## Task to carry out
Reproduce, please, only the lines from the first line below to the line containing "alignment of the", inclusive.

Collected data entries:
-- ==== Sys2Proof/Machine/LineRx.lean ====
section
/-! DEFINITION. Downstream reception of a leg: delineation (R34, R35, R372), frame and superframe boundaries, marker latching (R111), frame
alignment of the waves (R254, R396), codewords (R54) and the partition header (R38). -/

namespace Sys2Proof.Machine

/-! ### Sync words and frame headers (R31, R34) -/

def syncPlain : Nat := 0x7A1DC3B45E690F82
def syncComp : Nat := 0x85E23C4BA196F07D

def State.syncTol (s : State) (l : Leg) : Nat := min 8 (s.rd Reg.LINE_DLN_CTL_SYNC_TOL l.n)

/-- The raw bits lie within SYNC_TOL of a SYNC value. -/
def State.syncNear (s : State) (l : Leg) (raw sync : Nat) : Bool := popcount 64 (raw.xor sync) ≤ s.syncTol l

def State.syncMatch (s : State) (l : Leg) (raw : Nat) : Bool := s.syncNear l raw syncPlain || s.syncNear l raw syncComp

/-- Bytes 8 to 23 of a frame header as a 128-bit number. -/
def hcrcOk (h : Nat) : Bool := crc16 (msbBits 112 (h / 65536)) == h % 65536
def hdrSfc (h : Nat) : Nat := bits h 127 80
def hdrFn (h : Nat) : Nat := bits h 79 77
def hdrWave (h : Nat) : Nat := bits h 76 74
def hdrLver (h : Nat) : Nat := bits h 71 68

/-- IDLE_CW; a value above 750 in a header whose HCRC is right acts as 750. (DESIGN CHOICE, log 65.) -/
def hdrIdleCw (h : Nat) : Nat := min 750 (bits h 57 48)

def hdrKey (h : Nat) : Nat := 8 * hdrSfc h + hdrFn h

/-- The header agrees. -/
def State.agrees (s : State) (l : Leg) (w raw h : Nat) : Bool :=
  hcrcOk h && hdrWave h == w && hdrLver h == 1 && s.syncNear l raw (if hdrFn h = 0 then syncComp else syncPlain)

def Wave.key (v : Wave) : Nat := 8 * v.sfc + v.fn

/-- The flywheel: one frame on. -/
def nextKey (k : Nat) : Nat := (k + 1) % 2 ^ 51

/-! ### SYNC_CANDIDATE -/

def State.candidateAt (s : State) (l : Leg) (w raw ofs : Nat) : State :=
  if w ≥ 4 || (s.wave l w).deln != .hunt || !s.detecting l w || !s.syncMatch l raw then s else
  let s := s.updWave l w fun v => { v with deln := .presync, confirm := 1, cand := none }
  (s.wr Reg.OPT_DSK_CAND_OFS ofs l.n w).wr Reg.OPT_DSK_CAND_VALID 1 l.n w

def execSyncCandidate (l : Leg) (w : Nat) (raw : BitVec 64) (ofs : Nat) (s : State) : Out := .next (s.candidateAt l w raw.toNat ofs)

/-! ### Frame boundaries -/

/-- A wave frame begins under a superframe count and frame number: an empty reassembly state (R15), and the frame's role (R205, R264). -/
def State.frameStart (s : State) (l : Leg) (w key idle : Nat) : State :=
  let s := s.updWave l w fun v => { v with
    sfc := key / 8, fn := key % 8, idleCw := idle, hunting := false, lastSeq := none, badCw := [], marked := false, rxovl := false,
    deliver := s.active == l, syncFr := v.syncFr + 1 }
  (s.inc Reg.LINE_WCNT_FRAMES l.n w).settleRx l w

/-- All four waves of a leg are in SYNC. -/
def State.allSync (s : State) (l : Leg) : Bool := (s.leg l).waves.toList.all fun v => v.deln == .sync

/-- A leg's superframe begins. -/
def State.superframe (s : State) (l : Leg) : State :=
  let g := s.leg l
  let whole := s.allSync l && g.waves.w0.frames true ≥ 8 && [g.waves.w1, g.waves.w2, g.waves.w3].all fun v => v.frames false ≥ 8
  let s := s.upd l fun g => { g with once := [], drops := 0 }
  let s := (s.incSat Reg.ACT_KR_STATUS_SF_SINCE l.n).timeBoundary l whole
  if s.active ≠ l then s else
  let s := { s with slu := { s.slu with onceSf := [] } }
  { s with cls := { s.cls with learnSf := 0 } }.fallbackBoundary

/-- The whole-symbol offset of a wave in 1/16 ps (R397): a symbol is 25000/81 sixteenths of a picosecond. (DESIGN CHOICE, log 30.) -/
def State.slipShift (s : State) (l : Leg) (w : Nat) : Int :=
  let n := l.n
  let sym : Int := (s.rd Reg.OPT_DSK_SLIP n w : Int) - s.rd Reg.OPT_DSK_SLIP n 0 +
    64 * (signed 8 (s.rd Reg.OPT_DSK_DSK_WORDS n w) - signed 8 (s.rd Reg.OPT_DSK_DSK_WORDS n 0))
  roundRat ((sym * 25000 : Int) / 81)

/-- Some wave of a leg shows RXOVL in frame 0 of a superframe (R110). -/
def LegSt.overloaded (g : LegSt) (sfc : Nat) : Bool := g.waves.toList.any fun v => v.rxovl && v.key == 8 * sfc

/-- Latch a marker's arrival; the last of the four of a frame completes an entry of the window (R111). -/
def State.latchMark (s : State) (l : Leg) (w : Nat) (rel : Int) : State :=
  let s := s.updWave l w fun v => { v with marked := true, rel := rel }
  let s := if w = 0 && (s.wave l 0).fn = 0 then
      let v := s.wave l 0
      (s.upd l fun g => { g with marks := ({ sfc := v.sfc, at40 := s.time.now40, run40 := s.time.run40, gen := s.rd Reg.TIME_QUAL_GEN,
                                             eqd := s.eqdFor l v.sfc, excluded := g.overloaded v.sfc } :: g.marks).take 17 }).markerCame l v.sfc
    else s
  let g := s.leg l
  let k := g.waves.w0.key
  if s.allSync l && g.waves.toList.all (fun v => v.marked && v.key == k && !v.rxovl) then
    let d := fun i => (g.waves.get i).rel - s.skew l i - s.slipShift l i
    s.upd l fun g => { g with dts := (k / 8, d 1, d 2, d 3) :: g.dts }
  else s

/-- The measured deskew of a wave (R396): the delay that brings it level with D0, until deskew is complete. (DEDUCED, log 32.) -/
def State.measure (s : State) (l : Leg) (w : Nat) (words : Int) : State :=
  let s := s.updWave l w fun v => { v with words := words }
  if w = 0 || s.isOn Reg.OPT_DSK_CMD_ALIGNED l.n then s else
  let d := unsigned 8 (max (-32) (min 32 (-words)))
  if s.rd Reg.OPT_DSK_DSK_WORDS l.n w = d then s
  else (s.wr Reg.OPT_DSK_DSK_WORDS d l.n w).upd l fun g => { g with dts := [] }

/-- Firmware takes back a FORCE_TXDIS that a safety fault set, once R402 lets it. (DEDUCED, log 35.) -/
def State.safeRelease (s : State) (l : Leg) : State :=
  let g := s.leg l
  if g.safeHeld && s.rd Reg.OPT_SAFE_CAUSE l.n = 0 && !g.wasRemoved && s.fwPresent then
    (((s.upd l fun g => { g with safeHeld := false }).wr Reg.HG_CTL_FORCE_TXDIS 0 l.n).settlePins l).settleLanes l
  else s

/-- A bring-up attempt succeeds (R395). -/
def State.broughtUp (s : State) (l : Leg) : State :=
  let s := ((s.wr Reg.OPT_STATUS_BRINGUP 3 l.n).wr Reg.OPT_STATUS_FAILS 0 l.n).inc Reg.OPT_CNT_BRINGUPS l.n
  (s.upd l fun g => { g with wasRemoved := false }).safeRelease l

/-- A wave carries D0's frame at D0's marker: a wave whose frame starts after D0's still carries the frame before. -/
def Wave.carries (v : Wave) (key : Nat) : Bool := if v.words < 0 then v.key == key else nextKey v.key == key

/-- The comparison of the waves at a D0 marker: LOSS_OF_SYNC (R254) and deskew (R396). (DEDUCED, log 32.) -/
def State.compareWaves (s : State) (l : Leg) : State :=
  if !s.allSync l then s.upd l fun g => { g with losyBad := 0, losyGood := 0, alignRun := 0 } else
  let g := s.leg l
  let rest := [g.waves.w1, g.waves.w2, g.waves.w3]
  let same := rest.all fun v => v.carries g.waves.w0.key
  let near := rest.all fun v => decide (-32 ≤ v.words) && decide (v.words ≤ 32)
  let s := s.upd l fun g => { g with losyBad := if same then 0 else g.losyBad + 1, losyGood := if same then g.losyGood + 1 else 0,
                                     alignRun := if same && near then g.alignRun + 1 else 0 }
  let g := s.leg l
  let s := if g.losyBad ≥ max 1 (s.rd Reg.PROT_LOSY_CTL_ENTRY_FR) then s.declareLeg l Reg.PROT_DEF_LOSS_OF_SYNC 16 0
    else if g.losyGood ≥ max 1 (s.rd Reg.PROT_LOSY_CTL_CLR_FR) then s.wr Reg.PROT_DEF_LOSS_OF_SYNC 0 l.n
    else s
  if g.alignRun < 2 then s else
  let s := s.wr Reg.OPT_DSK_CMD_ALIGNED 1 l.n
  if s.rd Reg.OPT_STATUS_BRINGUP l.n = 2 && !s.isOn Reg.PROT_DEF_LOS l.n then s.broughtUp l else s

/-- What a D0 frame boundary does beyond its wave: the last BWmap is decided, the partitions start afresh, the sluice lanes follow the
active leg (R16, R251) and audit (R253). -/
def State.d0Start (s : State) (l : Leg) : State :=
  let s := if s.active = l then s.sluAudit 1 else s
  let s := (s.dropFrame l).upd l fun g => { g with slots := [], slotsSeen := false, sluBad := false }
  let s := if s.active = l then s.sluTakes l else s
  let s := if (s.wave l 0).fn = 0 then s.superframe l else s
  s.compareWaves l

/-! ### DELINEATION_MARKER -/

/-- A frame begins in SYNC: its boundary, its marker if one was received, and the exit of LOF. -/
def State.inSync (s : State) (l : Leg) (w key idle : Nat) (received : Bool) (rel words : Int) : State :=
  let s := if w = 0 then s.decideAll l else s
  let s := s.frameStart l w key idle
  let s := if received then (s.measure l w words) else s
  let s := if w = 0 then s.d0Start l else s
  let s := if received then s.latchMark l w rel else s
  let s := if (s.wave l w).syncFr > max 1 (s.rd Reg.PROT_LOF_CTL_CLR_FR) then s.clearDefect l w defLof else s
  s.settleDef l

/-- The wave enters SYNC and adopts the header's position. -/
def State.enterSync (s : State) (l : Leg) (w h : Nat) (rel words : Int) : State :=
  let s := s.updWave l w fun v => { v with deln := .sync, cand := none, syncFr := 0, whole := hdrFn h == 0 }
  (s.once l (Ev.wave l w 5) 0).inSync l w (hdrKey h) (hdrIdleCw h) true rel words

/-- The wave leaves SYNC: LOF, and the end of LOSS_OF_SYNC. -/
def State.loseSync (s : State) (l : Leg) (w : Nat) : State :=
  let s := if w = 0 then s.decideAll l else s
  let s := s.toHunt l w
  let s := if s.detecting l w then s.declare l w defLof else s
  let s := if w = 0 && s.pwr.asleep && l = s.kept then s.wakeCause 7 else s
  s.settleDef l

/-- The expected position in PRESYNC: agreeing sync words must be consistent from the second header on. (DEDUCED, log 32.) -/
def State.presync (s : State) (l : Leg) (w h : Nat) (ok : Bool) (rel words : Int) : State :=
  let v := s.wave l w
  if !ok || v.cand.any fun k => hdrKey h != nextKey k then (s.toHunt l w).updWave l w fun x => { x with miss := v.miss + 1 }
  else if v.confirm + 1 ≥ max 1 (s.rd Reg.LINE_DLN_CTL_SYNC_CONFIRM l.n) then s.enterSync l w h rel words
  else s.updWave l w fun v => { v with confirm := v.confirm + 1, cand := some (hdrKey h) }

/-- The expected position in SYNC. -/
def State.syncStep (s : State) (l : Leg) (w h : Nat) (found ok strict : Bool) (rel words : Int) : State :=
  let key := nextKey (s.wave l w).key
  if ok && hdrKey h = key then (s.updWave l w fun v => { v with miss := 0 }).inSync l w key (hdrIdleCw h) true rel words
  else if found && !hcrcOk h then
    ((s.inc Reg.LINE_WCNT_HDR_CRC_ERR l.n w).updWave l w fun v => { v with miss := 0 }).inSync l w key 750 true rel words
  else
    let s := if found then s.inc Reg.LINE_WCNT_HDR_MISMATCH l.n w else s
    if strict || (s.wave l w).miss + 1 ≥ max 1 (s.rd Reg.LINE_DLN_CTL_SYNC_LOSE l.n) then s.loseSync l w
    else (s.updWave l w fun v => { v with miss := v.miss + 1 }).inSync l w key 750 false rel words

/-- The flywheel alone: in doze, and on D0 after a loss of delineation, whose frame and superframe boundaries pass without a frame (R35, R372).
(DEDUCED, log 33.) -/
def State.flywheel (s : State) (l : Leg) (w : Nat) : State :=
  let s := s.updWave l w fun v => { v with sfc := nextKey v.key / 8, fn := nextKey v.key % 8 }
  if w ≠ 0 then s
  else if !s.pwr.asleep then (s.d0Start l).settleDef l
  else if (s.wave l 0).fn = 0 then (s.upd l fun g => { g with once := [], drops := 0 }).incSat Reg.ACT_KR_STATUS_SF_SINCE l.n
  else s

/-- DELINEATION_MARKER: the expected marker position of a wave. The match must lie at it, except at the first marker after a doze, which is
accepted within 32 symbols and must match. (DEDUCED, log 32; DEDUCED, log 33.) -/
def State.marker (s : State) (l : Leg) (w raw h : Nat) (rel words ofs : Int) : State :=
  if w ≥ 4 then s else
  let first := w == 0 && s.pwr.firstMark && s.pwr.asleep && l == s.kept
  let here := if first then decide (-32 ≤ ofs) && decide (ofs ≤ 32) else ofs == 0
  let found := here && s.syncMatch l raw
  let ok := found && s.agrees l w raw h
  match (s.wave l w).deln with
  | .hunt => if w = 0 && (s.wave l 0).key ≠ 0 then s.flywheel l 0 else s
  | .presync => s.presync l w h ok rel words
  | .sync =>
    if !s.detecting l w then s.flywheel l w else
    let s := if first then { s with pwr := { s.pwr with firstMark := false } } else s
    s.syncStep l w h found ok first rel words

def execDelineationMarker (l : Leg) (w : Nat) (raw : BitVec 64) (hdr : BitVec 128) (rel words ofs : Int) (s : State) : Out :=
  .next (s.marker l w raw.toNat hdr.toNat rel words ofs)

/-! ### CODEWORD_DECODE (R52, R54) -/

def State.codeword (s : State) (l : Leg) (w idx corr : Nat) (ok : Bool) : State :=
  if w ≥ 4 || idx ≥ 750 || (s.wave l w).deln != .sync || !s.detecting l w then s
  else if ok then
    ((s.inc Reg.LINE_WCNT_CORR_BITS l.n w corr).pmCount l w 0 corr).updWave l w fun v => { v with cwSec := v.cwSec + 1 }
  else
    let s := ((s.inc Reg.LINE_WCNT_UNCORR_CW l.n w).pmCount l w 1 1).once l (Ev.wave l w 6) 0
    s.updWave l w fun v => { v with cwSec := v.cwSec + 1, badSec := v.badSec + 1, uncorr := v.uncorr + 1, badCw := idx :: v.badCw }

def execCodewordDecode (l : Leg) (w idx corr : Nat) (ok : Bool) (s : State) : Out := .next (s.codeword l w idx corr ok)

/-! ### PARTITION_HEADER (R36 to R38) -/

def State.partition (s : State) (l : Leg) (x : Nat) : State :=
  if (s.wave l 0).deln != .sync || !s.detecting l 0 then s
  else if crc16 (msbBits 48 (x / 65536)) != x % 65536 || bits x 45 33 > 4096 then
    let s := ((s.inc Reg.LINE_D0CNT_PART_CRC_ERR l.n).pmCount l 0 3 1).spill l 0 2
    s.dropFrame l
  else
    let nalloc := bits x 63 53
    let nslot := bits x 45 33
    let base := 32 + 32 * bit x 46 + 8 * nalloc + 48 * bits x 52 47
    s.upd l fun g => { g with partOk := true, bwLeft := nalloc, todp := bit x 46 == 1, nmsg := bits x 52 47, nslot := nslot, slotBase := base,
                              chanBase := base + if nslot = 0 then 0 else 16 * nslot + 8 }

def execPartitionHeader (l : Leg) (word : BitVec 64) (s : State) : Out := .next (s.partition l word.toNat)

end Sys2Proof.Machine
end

## Solution for this task
-- ==== Sys2Proof/Machine/LineRx.lean ====
section
/-! DEFINITION. Downstream reception of a leg: delineation (R34, R35, R372), frame and superframe boundaries, marker latching (R111), frame
alignment of the waves (R254, R396), codewords (R54) and the partition header (R38). -/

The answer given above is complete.